[Opening The input section]

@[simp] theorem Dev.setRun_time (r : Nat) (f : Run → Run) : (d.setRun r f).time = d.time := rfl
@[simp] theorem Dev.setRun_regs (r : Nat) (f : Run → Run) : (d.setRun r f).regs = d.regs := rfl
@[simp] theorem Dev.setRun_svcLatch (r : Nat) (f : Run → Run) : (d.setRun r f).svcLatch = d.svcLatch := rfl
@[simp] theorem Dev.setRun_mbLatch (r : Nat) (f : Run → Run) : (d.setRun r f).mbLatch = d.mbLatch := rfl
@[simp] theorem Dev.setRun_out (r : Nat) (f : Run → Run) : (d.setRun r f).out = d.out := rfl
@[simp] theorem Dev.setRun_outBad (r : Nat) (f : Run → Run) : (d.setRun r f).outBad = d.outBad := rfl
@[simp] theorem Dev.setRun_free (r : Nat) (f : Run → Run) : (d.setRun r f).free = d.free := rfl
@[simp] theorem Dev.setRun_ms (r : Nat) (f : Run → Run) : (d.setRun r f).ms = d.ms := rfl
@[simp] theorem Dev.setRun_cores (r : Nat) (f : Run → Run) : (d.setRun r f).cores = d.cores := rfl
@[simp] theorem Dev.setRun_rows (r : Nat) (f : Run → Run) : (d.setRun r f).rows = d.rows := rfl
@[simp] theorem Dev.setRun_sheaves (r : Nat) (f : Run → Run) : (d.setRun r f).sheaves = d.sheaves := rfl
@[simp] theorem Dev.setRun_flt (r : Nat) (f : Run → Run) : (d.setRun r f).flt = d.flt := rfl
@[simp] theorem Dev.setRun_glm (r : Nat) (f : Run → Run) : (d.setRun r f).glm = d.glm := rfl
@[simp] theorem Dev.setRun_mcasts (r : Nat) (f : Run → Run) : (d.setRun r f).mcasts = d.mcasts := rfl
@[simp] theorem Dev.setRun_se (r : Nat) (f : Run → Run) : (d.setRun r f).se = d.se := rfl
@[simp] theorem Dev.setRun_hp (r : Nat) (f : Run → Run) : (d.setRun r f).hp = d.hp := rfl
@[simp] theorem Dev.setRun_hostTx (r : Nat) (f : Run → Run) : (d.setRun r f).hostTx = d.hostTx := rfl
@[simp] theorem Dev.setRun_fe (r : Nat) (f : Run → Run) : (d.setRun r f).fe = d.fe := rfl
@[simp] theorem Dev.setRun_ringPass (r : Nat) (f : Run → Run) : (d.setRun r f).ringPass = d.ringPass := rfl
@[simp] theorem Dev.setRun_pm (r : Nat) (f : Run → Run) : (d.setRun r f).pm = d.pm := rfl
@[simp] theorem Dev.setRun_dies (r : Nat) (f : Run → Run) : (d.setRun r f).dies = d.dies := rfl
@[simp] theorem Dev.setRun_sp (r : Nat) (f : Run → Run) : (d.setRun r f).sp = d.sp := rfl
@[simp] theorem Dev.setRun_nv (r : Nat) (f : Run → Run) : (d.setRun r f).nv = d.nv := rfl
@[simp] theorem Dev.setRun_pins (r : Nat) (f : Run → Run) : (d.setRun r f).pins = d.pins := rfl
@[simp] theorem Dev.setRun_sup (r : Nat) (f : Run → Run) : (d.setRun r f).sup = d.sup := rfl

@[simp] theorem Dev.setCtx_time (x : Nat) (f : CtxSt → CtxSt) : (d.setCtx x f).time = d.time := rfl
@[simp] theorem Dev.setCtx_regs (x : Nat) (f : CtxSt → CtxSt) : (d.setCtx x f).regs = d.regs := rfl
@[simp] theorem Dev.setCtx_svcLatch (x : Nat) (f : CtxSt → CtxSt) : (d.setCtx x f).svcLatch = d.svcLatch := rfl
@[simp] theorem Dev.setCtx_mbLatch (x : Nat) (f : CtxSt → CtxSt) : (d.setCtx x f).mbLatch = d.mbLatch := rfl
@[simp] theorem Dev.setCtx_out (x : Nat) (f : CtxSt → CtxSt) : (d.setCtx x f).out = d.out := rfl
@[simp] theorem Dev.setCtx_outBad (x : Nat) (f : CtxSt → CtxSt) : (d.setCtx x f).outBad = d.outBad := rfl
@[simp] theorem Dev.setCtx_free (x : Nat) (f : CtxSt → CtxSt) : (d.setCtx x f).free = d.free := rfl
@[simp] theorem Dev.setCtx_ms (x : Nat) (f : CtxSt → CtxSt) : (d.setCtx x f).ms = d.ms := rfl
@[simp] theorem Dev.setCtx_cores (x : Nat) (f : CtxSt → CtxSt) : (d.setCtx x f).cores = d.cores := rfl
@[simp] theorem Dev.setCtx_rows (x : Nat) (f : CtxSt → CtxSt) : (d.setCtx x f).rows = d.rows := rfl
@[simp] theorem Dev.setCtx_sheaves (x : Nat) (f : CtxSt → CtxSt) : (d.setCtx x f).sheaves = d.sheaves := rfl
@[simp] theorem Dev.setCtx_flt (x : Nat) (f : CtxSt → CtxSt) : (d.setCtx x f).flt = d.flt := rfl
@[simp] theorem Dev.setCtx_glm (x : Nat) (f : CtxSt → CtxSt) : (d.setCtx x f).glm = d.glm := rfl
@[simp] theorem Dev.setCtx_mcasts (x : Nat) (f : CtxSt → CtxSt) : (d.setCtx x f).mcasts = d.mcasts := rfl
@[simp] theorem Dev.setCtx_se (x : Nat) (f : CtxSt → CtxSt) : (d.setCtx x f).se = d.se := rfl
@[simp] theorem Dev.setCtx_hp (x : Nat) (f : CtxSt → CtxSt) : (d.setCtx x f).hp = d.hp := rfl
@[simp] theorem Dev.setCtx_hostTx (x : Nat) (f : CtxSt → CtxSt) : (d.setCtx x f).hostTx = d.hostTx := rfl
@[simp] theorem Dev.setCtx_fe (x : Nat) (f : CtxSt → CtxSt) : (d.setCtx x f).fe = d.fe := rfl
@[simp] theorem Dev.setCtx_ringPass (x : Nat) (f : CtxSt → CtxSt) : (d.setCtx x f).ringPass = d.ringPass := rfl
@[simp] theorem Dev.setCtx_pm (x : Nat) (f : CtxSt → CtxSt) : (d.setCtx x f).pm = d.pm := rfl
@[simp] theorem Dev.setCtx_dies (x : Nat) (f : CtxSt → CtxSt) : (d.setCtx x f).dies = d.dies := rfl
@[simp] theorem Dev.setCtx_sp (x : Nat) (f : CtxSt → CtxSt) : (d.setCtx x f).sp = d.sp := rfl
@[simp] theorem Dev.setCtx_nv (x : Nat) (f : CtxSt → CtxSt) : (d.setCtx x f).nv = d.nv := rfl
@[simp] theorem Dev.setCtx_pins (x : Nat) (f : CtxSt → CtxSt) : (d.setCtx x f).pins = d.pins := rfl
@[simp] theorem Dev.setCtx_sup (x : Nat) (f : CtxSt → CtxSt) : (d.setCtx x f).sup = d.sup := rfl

[Closing The input section]

▶ [What you need to do]: Of the lines above, output exactly those from the line bearing "x f).mcasts = d.mcasts := rfl" through the line bearing "x f).hp = d.hp := rfl", inclusive.

▶ [Your response]:
@[simp] theorem Dev.setCtx_mcasts (x : Nat) (f : CtxSt → CtxSt) : (d.setCtx x f).mcasts = d.mcasts := rfl
@[simp] theorem Dev.setCtx_se (x : Nat) (f : CtxSt → CtxSt) : (d.setCtx x f).se = d.se := rfl
@[simp] theorem Dev.setCtx_hp (x : Nat) (f : CtxSt → CtxSt) : (d.setCtx x f).hp = d.hp := rfl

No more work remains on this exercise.